--- START ---

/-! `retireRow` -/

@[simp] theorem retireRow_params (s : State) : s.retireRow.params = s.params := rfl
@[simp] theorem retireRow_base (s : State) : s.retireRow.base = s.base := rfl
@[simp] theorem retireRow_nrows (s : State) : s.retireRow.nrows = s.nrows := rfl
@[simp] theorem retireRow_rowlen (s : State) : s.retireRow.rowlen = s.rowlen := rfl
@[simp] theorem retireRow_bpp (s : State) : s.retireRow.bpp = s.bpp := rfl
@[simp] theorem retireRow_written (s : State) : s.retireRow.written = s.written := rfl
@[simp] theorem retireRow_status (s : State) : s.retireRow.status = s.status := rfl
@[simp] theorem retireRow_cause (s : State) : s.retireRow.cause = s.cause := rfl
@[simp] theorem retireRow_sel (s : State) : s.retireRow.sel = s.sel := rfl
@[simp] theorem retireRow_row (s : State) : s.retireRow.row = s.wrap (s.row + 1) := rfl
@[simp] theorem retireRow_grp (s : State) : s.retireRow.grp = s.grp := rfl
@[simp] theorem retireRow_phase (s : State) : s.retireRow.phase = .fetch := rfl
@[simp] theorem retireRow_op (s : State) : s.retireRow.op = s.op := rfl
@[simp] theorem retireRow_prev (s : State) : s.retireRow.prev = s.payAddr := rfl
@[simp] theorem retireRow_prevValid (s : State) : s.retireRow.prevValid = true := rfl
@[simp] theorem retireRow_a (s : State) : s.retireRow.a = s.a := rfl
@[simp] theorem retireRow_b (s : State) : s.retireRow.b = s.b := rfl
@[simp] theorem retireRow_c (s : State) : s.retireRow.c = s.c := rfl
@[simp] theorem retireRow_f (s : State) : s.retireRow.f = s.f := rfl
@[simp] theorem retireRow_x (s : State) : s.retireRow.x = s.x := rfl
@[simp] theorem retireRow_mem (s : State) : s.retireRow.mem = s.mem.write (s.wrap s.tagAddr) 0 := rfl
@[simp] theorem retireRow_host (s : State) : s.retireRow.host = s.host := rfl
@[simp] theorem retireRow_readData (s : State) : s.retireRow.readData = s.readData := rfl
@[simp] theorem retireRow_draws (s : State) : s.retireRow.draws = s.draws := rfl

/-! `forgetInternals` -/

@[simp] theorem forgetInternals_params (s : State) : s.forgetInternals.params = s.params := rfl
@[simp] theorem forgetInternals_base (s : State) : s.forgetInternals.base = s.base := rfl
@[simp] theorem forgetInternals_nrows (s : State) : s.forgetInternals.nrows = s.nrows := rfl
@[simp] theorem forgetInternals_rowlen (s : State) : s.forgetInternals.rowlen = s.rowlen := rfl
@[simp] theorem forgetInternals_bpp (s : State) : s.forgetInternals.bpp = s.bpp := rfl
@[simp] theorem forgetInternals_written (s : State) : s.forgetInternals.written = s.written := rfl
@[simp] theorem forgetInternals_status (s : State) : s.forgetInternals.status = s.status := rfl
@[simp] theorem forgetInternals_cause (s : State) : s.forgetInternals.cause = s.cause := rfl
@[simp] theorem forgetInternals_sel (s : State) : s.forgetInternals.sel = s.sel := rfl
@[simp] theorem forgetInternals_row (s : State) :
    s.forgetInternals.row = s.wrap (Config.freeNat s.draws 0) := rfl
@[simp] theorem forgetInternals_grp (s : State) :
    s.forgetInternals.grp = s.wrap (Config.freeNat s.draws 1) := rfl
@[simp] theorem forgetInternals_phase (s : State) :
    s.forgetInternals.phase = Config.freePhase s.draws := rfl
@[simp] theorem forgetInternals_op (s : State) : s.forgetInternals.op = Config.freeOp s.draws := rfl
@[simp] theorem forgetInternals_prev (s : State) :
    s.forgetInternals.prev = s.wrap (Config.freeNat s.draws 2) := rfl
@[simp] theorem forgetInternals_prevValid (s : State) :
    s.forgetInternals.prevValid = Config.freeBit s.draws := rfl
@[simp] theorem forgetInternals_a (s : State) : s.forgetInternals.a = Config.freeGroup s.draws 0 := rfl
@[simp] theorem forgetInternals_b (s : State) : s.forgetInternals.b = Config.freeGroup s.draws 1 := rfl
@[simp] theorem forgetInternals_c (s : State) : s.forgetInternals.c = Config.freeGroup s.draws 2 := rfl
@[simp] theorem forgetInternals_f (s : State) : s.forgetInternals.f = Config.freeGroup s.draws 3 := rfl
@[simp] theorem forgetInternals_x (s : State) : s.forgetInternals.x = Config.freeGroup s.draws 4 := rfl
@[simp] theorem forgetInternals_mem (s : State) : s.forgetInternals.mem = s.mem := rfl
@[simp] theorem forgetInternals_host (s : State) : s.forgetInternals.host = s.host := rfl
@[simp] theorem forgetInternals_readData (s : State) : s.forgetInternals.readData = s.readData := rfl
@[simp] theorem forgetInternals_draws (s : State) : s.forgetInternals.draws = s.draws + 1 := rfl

--- END ---

Work required -
A faithful copy of every record is required; output it in full.

Completed exercise -
/-! `retireRow` -/

@[simp] theorem retireRow_params (s : State) : s.retireRow.params = s.params := rfl
@[simp] theorem retireRow_base (s : State) : s.retireRow.base = s.base := rfl
@[simp] theorem retireRow_nrows (s : State) : s.retireRow.nrows = s.nrows := rfl
@[simp] theorem retireRow_rowlen (s : State) : s.retireRow.rowlen = s.rowlen := rfl
@[simp] theorem retireRow_bpp (s : State) : s.retireRow.bpp = s.bpp := rfl
@[simp] theorem retireRow_written (s : State) : s.retireRow.written = s.written := rfl
@[simp] theorem retireRow_status (s : State) : s.retireRow.status = s.status := rfl
@[simp] theorem retireRow_cause (s : State) : s.retireRow.cause = s.cause := rfl
@[simp] theorem retireRow_sel (s : State) : s.retireRow.sel = s.sel := rfl
@[simp] theorem retireRow_row (s : State) : s.retireRow.row = s.wrap (s.row + 1) := rfl
@[simp] theorem retireRow_grp (s : State) : s.retireRow.grp = s.grp := rfl
@[simp] theorem retireRow_phase (s : State) : s.retireRow.phase = .fetch := rfl
@[simp] theorem retireRow_op (s : State) : s.retireRow.op = s.op := rfl
@[simp] theorem retireRow_prev (s : State) : s.retireRow.prev = s.payAddr := rfl
@[simp] theorem retireRow_prevValid (s : State) : s.retireRow.prevValid = true := rfl
@[simp] theorem retireRow_a (s : State) : s.retireRow.a = s.a := rfl
@[simp] theorem retireRow_b (s : State) : s.retireRow.b = s.b := rfl
@[simp] theorem retireRow_c (s : State) : s.retireRow.c = s.c := rfl
@[simp] theorem retireRow_f (s : State) : s.retireRow.f = s.f := rfl
@[simp] theorem retireRow_x (s : State) : s.retireRow.x = s.x := rfl
@[simp] theorem retireRow_mem (s : State) : s.retireRow.mem = s.mem.write (s.wrap s.tagAddr) 0 := rfl
@[simp] theorem retireRow_host (s : State) : s.retireRow.host = s.host := rfl
@[simp] theorem retireRow_readData (s : State) : s.retireRow.readData = s.readData := rfl
@[simp] theorem retireRow_draws (s : State) : s.retireRow.draws = s.draws := rfl

/-! `forgetInternals` -/

@[simp] theorem forgetInternals_params (s : State) : s.forgetInternals.params = s.params := rfl
@[simp] theorem forgetInternals_base (s : State) : s.forgetInternals.base = s.base := rfl
@[simp] theorem forgetInternals_nrows (s : State) : s.forgetInternals.nrows = s.nrows := rfl
@[simp] theorem forgetInternals_rowlen (s : State) : s.forgetInternals.rowlen = s.rowlen := rfl
@[simp] theorem forgetInternals_bpp (s : State) : s.forgetInternals.bpp = s.bpp := rfl
@[simp] theorem forgetInternals_written (s : State) : s.forgetInternals.written = s.written := rfl
@[simp] theorem forgetInternals_status (s : State) : s.forgetInternals.status = s.status := rfl
@[simp] theorem forgetInternals_cause (s : State) : s.forgetInternals.cause = s.cause := rfl
@[simp] theorem forgetInternals_sel (s : State) : s.forgetInternals.sel = s.sel := rfl
@[simp] theorem forgetInternals_row (s : State) :
    s.forgetInternals.row = s.wrap (Config.freeNat s.draws 0) := rfl
@[simp] theorem forgetInternals_grp (s : State) :
    s.forgetInternals.grp = s.wrap (Config.freeNat s.draws 1) := rfl
@[simp] theorem forgetInternals_phase (s : State) :
    s.forgetInternals.phase = Config.freePhase s.draws := rfl
@[simp] theorem forgetInternals_op (s : State) : s.forgetInternals.op = Config.freeOp s.draws := rfl
@[simp] theorem forgetInternals_prev (s : State) :
    s.forgetInternals.prev = s.wrap (Config.freeNat s.draws 2) := rfl
@[simp] theorem forgetInternals_prevValid (s : State) :
    s.forgetInternals.prevValid = Config.freeBit s.draws := rfl
@[simp] theorem forgetInternals_a (s : State) : s.forgetInternals.a = Config.freeGroup s.draws 0 := rfl
@[simp] theorem forgetInternals_b (s : State) : s.forgetInternals.b = Config.freeGroup s.draws 1 := rfl
@[simp] theorem forgetInternals_c (s : State) : s.forgetInternals.c = Config.freeGroup s.draws 2 := rfl
@[simp] theorem forgetInternals_f (s : State) : s.forgetInternals.f = Config.freeGroup s.draws 3 := rfl
@[simp] theorem forgetInternals_x (s : State) : s.forgetInternals.x = Config.freeGroup s.draws 4 := rfl
@[simp] theorem forgetInternals_mem (s : State) : s.forgetInternals.mem = s.mem := rfl
@[simp] theorem forgetInternals_host (s : State) : s.forgetInternals.host = s.host := rfl
@[simp] theorem forgetInternals_readData (s : State) : s.forgetInternals.readData = s.readData := rfl
@[simp] theorem forgetInternals_draws (s : State) : s.forgetInternals.draws = s.draws + 1 := rfl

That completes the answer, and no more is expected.